(Data for the task)

/-- R251: the owner's STP_CTRL: STOP stops at once in idle; in passes, norm check, update wait, update, tally, evaluation and
re-shard lock, and in suspended from any of these or from idle, it is noted; in stopped and aborting it has no further effect.
RESUME leads from stopped to idle, except after a failed restore (R331); that it is ignored while a restore or a plan load runs is
the model's reading of R331 and R399, log entry 83. A master that does not own the device changes no step state (the payload's
widths are log entry 28). R247: an EVAL_OPEN entry opens an evaluation window in idle, and EVAL_CLOSE ends it, in idle or with a
STOP pending in stopped; neither changes the bank, C or A. -/
def Obligations.OwnerStepCommands : Prop :=
  (∀ (s : State) (m : Fin 4), masterExists s m.val = true → s.sec.boot = .ready →
      (isOwner s m.val = true →
        (s.stp.state = .idle → exec (.stpStop m) s = .next { s with stp := { s.stp with state := .stopped } }) ∧
        (effState s ∈ ([.passes, .normCheck, .updateWait, .update, .tally, .evaluation, .reshardLock] : List StepState) ∨
            s.stp.state = .suspended ∧ s.stp.prior = .idle →
          exec (.stpStop m) s = .next { s with stp := { s.stp with stopPend := true } }) ∧
        (effState s = .stopped ∨ effState s = .aborting → exec (.stpStop m) s = .next s) ∧
        (s.stp.state = .stopped → s.hold.restoreFailed = false → restoreRuns s = false → loadRuns s = false →
          exec (.stpResume m) s = .next { s with stp := { s.stp with state := .idle } }) ∧
        (s.stp.state = .stopped → s.hold.restoreFailed = true ∨ restoreRuns s = true ∨ loadRuns s = true →
          exec (.stpResume m) s = .next s)) ∧
      (isOwner s m.val = false → ∀ i ∈ [Instr.stpStop m, Instr.stpResume m, Instr.stpAbort m],
        ∃ t, exec i s = .next t ∧ eventsOnly s t ∧ t = raise s 0xC002 (masterSrc m.val) (toLe 1 m.val ++ toLe 8 0xB000))) ∧
  ((∀ (s : State) (j : JobEnt), headEntry s 2 = some j → s.stp.state = .idle → evalOk s j = true → s.stp.kept = [] →
      ∃ t, exec .evalOpen s = .next t ∧ t.stp.state = .evaluation ∧ t.stp.lastTag = seTag j ∧ t.stp.bank = s.stp.bank ∧
        t.stp.c = s.stp.c ∧ t.stp.a = s.stp.a ∧ t.ctl.running = none ∧ t.ctl.waiting = s.ctl.waiting.drop 1) ∧
    ∀ (s : State) (j : JobEnt), headEntry s 3 = some j → s.stp.state = .evaluation → entryForm j [] = true →
      ∃ t, exec .evalClose s = .next t ∧ t.stp.state = (if s.stp.stopPend then .stopped else .idle) ∧
        t.stp.stopPend = false ∧ t.stp.bank = s.stp.bank ∧ t.stp.c = s.stp.c ∧ t.stp.a = s.stp.a ∧ t.ctl.running = none ∧ ∀ p ∈ t.cores, p.2.runActive = false)
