/-! `mirrored` changes `stp.mirror` alone (R365); `flip` the bank pointer and C. -/
@[simp] theorem mirrored_mem (s : State) : (mirrored s).mem = s.mem := by unfold mirrored; split <;> rfl
@[simp] theorem mirrored_hostA (s : State) : (mirrored s).hostA = s.hostA := by unfold mirrored; split <;> rfl
@[simp] theorem mirrored_hostB (s : State) : (mirrored s).hostB = s.hostB := by unfold mirrored; split <;> rfl
@[simp] theorem mirrored_nor0 (s : State) : (mirrored s).nor0 = s.nor0 := by unfold mirrored; split <;> rfl
@[simp] theorem mirrored_nor1 (s : State) : (mirrored s).nor1 = s.nor1 := by unfold mirrored; split <;> rfl
@[simp] theorem mirrored_cores (s : State) : (mirrored s).cores = s.cores := by unfold mirrored; split <;> rfl
@[simp] theorem mirrored_par (s : State) : (mirrored s).par = s.par := by unfold mirrored; split <;> rfl
@[simp] theorem mirrored_arbs (s : State) : (mirrored s).arbs = s.arbs := by unfold mirrored; split <;> rfl
@[simp] theorem mirrored_lock (s : State) : (mirrored s).lock = s.lock := by unfold mirrored; split <;> rfl
@[simp] theorem mirrored_streams (s : State) : (mirrored s).streams = s.streams := by unfold mirrored; split <;> rfl
@[simp] theorem mirrored_slips (s : State) : (mirrored s).slips = s.slips := by unfold mirrored; split <;> rfl
@[simp] theorem mirrored_fab (s : State) : (mirrored s).fab = s.fab := by unfold mirrored; split <;> rfl
@[simp] theorem mirrored_hold (s : State) : (mirrored s).hold = s.hold := by unfold mirrored; split <;> rfl
@[simp] theorem mirrored_spr (s : State) : (mirrored s).spr = s.spr := by unfold mirrored; split <;> rfl
@[simp] theorem mirrored_pln (s : State) : (mirrored s).pln = s.pln := by unfold mirrored; split <;> rfl
@[simp] theorem mirrored_sec (s : State) : (mirrored s).sec = s.sec := by unfold mirrored; split <;> rfl
@[simp] theorem mirrored_own (s : State) : (mirrored s).own = s.own := by unfold mirrored; split <;> rfl
@[simp] theorem mirrored_queues (s : State) : (mirrored s).queues = s.queues := by unfold mirrored; split <;> rfl
@[simp] theorem mirrored_ctl (s : State) : (mirrored s).ctl = s.ctl := by unfold mirrored; split <;> rfl
@[simp] theorem mirrored_masters (s : State) : (mirrored s).masters = s.masters := by unfold mirrored; split <;> rfl
@[simp] theorem mirrored_staged (s : State) : (mirrored s).staged = s.staged := by unfold mirrored; split <;> rfl
@[simp] theorem mirrored_fns (s : State) : (mirrored s).fns = s.fns := by unfold mirrored; split <;> rfl
@[simp] theorem mirrored_ports (s : State) : (mirrored s).ports = s.ports := by unfold mirrored; split <;> rfl
@[simp] theorem mirrored_bus (s : State) : (mirrored s).bus = s.bus := by unfold mirrored; split <;> rfl
@[simp] theorem mirrored_clk (s : State) : (mirrored s).clk = s.clk := by unfold mirrored; split <;> rfl
@[simp] theorem mirrored_pwr (s : State) : (mirrored s).pwr = s.pwr := by unfold mirrored; split <;> rfl
@[simp] theorem mirrored_fresh (s : State) : (mirrored s).fresh = s.fresh := by unfold mirrored; split <;> rfl
@[simp] theorem mirrored_pending (s : State) : (mirrored s).pending = s.pending := by unfold mirrored; split <;> rfl
@[simp] theorem mirrored_stp_state (s : State) : (mirrored s).stp.state = s.stp.state := by unfold mirrored; split <;> rfl
@[simp] theorem mirrored_stp_prior (s : State) : (mirrored s).stp.prior = s.stp.prior := by unfold mirrored; split <;> rfl
@[simp] theorem mirrored_stp_stopPend (s : State) : (mirrored s).stp.stopPend = s.stp.stopPend := by unfold mirrored; split <;> rfl
@[simp] theorem mirrored_stp_bank (s : State) : (mirrored s).stp.bank = s.stp.bank := by unfold mirrored; split <;> rfl
@[simp] theorem mirrored_stp_pass (s : State) : (mirrored s).stp.pass = s.stp.pass := by unfold mirrored; split <;> rfl
@[simp] theorem mirrored_stp_phase (s : State) : (mirrored s).stp.phase = s.stp.phase := by unfold mirrored; split <;> rfl
@[simp] theorem mirrored_stp_c (s : State) : (mirrored s).stp.c = s.stp.c := by unfold mirrored; split <;> rfl
@[simp] theorem mirrored_stp_a (s : State) : (mirrored s).stp.a = s.stp.a := by unfold mirrored; split <;> rfl
@[simp] theorem mirrored_stp_epoch (s : State) : (mirrored s).stp.epoch = s.stp.epoch := by unfold mirrored; split <;> rfl
@[simp] theorem mirrored_stp_layout (s : State) : (mirrored s).stp.layout = s.stp.layout := by unfold mirrored; split <;> rfl
@[simp] theorem mirrored_stp_last (s : State) : (mirrored s).stp.last = s.stp.last := by unfold mirrored; split <;> rfl
@[simp] theorem mirrored_stp_normHi (s : State) : (mirrored s).stp.normHi = s.stp.normHi := by unfold mirrored; split <;> rfl
@[simp] theorem mirrored_stp_tally (s : State) : (mirrored s).stp.tally = s.stp.tally := by unfold mirrored; split <;> rfl
@[simp] theorem mirrored_stp_skips (s : State) : (mirrored s).stp.skips = s.stp.skips := by unfold mirrored; split <;> rfl
@[simp] theorem mirrored_stp_att (s : State) : (mirrored s).stp.att = s.stp.att := by unfold mirrored; split <;> rfl
@[simp] theorem mirrored_stp_lastTag (s : State) : (mirrored s).stp.lastTag = s.stp.lastTag := by unfold mirrored; split <;> rfl
@[simp] theorem mirrored_stp_curTag (s : State) : (mirrored s).stp.curTag = s.stp.curTag := by unfold mirrored; split <;> rfl
@[simp] theorem mirrored_stp_commits (s : State) : (mirrored s).stp.commits = s.stp.commits := by unfold mirrored; split <;> rfl
@[simp] theorem mirrored_stp_advances (s : State) : (mirrored s).stp.advances = s.stp.advances := by unfold mirrored; split <;> rfl
@[simp] theorem mirrored_stp_ended (s : State) : (mirrored s).stp.ended = s.stp.ended := by unfold mirrored; split <;> rfl
@[simp] theorem mirrored_stp_kept (s : State) : (mirrored s).stp.kept = s.stp.kept := by unfold mirrored; split <;> rfl
@[simp] theorem mirrored_stp_abortsSeen (s : State) : (mirrored s).stp.abortsSeen = s.stp.abortsSeen := by unfold mirrored; split <;> rfl
@[simp] theorem flip_mem (s : State) : (flip s).mem = s.mem := by simp [flip]
@[simp] theorem flip_hostA (s : State) : (flip s).hostA = s.hostA := by simp [flip]
@[simp] theorem flip_hostB (s : State) : (flip s).hostB = s.hostB := by simp [flip]
@[simp] theorem flip_nor0 (s : State) : (flip s).nor0 = s.nor0 := by simp [flip]
@[simp] theorem flip_nor1 (s : State) : (flip s).nor1 = s.nor1 := by simp [flip]
@[simp] theorem flip_cores (s : State) : (flip s).cores = s.cores := by simp [flip]
@[simp] theorem flip_par (s : State) : (flip s).par = s.par := by simp [flip]
@[simp] theorem flip_arbs (s : State) : (flip s).arbs = s.arbs := by simp [flip]
@[simp] theorem flip_lock (s : State) : (flip s).lock = s.lock := by simp [flip]
@[simp] theorem flip_streams (s : State) : (flip s).streams = s.streams := by simp [flip]
@[simp] theorem flip_slips (s : State) : (flip s).slips = s.slips := by simp [flip]
@[simp] theorem flip_fab (s : State) : (flip s).fab = s.fab := by simp [flip]
@[simp] theorem flip_hold (s : State) : (flip s).hold = s.hold := by simp [flip]
@[simp] theorem flip_spr (s : State) : (flip s).spr = s.spr := by simp [flip]
@[simp] theorem flip_pln (s : State) : (flip s).pln = s.pln := by simp [flip]
@[simp] theorem flip_sec (s : State) : (flip s).sec = s.sec := by simp [flip]
@[simp] theorem flip_own (s : State) : (flip s).own = s.own := by simp [flip]
@[simp] theorem flip_queues (s : State) : (flip s).queues = s.queues := by simp [flip]
@[simp] theorem flip_ctl (s : State) : (flip s).ctl = s.ctl := by simp [flip]
@[simp] theorem flip_masters (s : State) : (flip s).masters = s.masters := by simp [flip]
@[simp] theorem flip_staged (s : State) : (flip s).staged = s.staged := by simp [flip]
@[simp] theorem flip_fns (s : State) : (flip s).fns = s.fns := by simp [flip]
@[simp] theorem flip_ports (s : State) : (flip s).ports = s.ports := by simp [flip]
@[simp] theorem flip_bus (s : State) : (flip s).bus = s.bus := by simp [flip]
@[simp] theorem flip_clk (s : State) : (flip s).clk = s.clk := by simp [flip]
@[simp] theorem flip_pwr (s : State) : (flip s).pwr = s.pwr := by simp [flip]
@[simp] theorem flip_fresh (s : State) : (flip s).fresh = s.fresh := by simp [flip]
@[simp] theorem flip_pending (s : State) : (flip s).pending = s.pending := by simp [flip]
@[simp] theorem flip_stp_state (s : State) : (flip s).stp.state = s.stp.state := by simp [flip]
@[simp] theorem flip_stp_prior (s : State) : (flip s).stp.prior = s.stp.prior := by simp [flip]
@[simp] theorem flip_stp_stopPend (s : State) : (flip s).stp.stopPend = s.stp.stopPend := by simp [flip]
@[simp] theorem flip_stp_bank (s : State) : (flip s).stp.bank = !s.stp.bank := by simp [flip]
@[simp] theorem flip_stp_pass (s : State) : (flip s).stp.pass = s.stp.pass := by simp [flip]
@[simp] theorem flip_stp_phase (s : State) : (flip s).stp.phase = s.stp.phase := by simp [flip]
@[simp] theorem flip_stp_c (s : State) : (flip s).stp.c = s.stp.c + 1 := by simp [flip]
@[simp] theorem flip_stp_a (s : State) : (flip s).stp.a = s.stp.a := by simp [flip]
@[simp] theorem flip_stp_epoch (s : State) : (flip s).stp.epoch = s.stp.epoch := by simp [flip]
@[simp] theorem flip_stp_layout (s : State) : (flip s).stp.layout = s.stp.layout := by simp [flip]
@[simp] theorem flip_stp_last (s : State) : (flip s).stp.last = s.stp.last := by simp [flip]
@[simp] theorem flip_stp_normHi (s : State) : (flip s).stp.normHi = s.stp.normHi := by simp [flip]
@[simp] theorem flip_stp_tally (s : State) : (flip s).stp.tally = s.stp.tally := by simp [flip]
@[simp] theorem flip_stp_skips (s : State) : (flip s).stp.skips = s.stp.skips := by simp [flip]
@[simp] theorem flip_stp_att (s : State) : (flip s).stp.att = s.stp.att := by simp [flip]
@[simp] theorem flip_stp_lastTag (s : State) : (flip s).stp.lastTag = s.stp.lastTag := by simp [flip]
@[simp] theorem flip_stp_curTag (s : State) : (flip s).stp.curTag = s.stp.curTag := by simp [flip]
@[simp] theorem flip_stp_commits (s : State) : (flip s).stp.commits = s.stp.commits := by simp [flip]
@[simp] theorem flip_stp_advances (s : State) : (flip s).stp.advances = s.stp.advances := by simp [flip]
@[simp] theorem flip_stp_ended (s : State) : (flip s).stp.ended = s.stp.ended := by simp [flip]
@[simp] theorem flip_stp_kept (s : State) : (flip s).stp.kept = s.stp.kept := by simp [flip]
@[simp] theorem flip_stp_abortsSeen (s : State) : (flip s).stp.abortsSeen = s.stp.abortsSeen := by simp [flip]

(End Data for the task)

In the entries above, find each line with "hostB" and list it.

Response area:
@[simp] theorem mirrored_hostB (s : State) : (mirrored s).hostB = s.hostB := by unfold mirrored; split <;> rfl
@[simp] theorem flip_hostB (s : State) : (flip s).hostB = s.hostB := by simp [flip]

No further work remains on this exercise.